# WHAT YOU HAVE TO DO
Scan the entries below, and for each line that includes the word "Serves", make a copy.
******************************
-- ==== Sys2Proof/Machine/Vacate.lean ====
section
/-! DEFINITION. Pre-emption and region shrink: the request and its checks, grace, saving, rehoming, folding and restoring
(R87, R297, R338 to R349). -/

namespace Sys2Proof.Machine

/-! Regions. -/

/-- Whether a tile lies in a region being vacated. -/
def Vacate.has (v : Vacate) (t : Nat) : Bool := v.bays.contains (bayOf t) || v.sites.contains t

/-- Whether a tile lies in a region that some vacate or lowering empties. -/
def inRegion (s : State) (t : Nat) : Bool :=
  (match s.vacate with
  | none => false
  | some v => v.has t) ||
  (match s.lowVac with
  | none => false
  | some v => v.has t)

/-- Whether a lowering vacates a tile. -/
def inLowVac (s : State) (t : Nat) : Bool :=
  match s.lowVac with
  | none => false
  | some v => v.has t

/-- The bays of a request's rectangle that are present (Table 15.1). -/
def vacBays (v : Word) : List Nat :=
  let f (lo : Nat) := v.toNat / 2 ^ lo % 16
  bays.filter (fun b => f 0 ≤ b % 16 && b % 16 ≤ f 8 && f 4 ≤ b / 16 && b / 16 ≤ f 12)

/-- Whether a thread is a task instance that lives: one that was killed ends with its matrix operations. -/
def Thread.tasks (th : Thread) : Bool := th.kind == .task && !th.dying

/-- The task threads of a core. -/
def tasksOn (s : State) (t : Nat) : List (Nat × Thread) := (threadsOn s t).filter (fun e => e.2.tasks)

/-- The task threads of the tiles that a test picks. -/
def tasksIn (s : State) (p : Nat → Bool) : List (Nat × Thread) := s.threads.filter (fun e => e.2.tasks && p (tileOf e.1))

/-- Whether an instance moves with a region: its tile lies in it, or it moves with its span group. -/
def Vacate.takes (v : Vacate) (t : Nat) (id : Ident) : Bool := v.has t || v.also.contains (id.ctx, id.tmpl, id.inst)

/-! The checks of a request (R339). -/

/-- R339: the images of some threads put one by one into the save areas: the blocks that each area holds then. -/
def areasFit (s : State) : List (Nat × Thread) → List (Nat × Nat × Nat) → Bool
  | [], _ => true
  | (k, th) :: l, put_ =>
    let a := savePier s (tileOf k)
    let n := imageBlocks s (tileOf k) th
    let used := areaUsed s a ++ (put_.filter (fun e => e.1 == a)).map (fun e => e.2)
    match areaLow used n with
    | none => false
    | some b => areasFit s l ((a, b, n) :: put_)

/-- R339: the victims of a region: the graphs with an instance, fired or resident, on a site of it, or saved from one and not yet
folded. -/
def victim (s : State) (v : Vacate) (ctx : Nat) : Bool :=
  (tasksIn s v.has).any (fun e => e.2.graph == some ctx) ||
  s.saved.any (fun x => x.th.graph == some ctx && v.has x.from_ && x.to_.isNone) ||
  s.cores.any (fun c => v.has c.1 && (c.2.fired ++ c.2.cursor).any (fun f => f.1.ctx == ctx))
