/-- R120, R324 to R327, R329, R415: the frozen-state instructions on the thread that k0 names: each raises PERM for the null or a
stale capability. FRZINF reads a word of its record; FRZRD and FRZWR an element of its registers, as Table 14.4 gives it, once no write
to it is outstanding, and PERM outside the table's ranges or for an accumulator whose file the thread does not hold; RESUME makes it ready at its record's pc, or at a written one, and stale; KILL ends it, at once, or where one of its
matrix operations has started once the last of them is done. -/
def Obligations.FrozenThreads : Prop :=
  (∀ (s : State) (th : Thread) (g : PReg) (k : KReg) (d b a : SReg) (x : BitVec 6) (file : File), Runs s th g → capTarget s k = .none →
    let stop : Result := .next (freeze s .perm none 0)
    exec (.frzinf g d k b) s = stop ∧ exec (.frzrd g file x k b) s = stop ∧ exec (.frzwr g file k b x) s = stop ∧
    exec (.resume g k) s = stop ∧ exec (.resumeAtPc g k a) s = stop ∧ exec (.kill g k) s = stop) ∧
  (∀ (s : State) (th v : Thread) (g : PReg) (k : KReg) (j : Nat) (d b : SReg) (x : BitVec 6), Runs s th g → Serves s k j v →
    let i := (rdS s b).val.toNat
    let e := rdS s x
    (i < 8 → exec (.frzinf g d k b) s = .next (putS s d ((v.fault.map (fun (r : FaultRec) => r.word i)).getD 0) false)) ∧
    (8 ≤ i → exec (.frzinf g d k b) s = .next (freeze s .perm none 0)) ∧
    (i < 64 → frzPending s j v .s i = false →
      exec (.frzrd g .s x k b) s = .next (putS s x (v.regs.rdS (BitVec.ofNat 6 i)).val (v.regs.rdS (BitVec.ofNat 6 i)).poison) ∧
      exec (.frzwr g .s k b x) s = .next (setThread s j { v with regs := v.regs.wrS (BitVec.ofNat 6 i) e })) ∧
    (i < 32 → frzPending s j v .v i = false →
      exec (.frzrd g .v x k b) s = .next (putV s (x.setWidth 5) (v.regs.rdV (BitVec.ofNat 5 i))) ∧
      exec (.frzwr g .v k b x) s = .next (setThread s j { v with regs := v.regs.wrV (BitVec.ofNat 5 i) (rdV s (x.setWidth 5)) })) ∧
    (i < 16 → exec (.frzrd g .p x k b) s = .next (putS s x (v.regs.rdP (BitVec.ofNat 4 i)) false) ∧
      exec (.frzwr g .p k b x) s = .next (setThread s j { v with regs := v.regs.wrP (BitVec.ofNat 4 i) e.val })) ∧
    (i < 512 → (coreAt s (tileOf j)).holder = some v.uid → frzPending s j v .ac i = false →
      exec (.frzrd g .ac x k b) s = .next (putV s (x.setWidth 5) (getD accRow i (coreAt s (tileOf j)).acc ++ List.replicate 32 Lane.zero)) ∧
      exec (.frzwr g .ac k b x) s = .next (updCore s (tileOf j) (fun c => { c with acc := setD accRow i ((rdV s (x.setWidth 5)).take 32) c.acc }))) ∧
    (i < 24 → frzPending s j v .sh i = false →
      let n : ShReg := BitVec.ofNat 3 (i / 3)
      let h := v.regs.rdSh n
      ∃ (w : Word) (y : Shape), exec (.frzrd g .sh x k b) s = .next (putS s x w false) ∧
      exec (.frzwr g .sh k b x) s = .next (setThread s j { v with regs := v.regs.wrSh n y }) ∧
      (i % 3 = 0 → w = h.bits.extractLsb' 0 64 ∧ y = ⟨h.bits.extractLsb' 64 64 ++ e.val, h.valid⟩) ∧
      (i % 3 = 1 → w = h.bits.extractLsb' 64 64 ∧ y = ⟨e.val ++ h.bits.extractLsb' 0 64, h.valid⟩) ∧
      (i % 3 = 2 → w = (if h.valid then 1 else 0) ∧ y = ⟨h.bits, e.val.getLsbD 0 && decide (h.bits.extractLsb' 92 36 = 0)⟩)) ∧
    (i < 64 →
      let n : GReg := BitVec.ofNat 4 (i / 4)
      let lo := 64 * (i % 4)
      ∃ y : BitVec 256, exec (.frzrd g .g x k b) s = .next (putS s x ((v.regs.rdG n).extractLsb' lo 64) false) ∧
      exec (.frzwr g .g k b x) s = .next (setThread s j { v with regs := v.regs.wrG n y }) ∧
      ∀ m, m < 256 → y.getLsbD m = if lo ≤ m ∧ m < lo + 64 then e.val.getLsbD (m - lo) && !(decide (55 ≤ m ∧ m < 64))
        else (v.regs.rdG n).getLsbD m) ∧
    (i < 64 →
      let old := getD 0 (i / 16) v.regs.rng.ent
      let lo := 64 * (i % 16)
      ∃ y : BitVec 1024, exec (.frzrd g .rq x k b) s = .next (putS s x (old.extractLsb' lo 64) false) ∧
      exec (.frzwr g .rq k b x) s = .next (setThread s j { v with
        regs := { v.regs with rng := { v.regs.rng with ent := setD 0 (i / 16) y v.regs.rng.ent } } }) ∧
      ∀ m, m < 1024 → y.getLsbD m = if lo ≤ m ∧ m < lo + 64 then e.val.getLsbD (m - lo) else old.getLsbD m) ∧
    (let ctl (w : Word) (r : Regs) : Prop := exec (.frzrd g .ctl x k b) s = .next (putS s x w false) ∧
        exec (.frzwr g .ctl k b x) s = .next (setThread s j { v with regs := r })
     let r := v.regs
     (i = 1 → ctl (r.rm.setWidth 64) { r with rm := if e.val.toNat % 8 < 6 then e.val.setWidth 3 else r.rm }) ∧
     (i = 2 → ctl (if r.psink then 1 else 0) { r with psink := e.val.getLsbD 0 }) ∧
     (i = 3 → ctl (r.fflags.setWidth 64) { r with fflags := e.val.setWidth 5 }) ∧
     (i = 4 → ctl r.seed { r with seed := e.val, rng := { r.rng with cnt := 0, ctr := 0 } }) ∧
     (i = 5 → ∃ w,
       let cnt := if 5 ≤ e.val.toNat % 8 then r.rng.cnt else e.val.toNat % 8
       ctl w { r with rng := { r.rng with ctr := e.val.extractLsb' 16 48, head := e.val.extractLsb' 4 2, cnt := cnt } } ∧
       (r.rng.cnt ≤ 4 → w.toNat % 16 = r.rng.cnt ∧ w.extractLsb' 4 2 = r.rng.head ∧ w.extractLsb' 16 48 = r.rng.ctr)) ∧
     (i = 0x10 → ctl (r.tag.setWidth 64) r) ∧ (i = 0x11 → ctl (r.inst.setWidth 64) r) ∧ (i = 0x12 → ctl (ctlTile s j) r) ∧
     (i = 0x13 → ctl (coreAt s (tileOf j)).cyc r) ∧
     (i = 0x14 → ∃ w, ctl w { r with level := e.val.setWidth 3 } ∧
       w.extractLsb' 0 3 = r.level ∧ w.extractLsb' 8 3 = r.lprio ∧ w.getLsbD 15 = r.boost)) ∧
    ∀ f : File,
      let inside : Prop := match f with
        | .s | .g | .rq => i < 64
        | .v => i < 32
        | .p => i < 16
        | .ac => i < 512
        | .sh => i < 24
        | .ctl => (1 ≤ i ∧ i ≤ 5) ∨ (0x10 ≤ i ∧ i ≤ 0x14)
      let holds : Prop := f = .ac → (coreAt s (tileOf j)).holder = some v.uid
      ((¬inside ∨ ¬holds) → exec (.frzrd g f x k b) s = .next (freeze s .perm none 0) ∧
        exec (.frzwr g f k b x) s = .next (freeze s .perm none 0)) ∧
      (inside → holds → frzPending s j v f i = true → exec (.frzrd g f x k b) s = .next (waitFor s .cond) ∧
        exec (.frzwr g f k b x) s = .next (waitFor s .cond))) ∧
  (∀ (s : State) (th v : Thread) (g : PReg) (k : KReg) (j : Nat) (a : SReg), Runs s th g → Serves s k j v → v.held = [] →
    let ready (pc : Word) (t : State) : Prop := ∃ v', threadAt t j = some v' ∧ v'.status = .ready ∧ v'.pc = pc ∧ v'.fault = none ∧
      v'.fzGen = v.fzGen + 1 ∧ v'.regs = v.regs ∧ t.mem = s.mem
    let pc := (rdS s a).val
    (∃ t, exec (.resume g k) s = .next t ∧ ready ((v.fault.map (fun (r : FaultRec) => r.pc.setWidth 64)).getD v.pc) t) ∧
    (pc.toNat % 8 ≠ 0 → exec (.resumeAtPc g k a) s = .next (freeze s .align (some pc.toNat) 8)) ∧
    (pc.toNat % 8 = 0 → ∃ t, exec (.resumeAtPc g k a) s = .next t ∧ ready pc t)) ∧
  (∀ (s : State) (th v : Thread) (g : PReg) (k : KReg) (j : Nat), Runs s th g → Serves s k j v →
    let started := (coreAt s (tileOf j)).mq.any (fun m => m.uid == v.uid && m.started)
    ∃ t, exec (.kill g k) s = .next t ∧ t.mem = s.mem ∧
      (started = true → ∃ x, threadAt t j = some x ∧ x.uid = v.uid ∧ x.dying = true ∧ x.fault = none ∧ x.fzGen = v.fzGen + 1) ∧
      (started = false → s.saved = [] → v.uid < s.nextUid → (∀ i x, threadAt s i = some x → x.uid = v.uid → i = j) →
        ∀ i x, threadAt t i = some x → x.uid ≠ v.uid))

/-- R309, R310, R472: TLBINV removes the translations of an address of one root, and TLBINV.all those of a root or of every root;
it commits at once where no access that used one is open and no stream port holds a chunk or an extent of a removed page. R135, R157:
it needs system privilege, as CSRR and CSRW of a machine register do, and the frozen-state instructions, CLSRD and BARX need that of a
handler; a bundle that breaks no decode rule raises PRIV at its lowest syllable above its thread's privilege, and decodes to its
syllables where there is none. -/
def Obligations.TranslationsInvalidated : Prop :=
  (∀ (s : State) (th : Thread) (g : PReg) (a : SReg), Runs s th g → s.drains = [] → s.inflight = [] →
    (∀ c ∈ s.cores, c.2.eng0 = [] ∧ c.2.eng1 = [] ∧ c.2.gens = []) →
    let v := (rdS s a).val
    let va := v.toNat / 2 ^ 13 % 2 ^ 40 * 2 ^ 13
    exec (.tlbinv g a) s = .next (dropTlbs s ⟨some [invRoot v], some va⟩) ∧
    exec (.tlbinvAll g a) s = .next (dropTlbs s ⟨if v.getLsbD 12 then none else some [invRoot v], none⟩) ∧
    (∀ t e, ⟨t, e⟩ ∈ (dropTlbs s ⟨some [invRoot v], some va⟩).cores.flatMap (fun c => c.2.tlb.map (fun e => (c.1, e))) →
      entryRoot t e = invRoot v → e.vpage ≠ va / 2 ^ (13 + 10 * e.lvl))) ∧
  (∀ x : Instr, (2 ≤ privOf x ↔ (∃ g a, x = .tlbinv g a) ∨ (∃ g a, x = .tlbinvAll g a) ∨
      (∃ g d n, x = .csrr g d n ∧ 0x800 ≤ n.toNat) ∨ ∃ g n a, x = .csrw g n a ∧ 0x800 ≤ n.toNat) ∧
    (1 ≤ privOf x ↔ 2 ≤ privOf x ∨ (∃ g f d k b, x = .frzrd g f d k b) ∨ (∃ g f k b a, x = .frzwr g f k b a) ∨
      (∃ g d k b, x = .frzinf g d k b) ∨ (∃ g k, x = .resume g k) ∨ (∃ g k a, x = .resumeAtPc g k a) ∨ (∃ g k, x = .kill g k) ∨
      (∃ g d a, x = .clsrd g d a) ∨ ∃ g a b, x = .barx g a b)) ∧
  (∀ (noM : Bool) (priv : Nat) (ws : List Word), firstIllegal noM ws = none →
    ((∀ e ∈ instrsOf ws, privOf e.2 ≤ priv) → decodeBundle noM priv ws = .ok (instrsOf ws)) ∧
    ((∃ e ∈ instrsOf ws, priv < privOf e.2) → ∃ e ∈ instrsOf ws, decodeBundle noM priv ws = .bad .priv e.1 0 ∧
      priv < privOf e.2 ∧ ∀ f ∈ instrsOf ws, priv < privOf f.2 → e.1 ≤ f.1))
******************************
# RESULT
  (∀ (s : State) (th v : Thread) (g : PReg) (k : KReg) (j : Nat) (d b : SReg) (x : BitVec 6), Runs s th g → Serves s k j v →
  (∀ (s : State) (th v : Thread) (g : PReg) (k : KReg) (j : Nat) (a : SReg), Runs s th g → Serves s k j v → v.held = [] →
  (∀ (s : State) (th v : Thread) (g : PReg) (k : KReg) (j : Nat), Runs s th g → Serves s k j v →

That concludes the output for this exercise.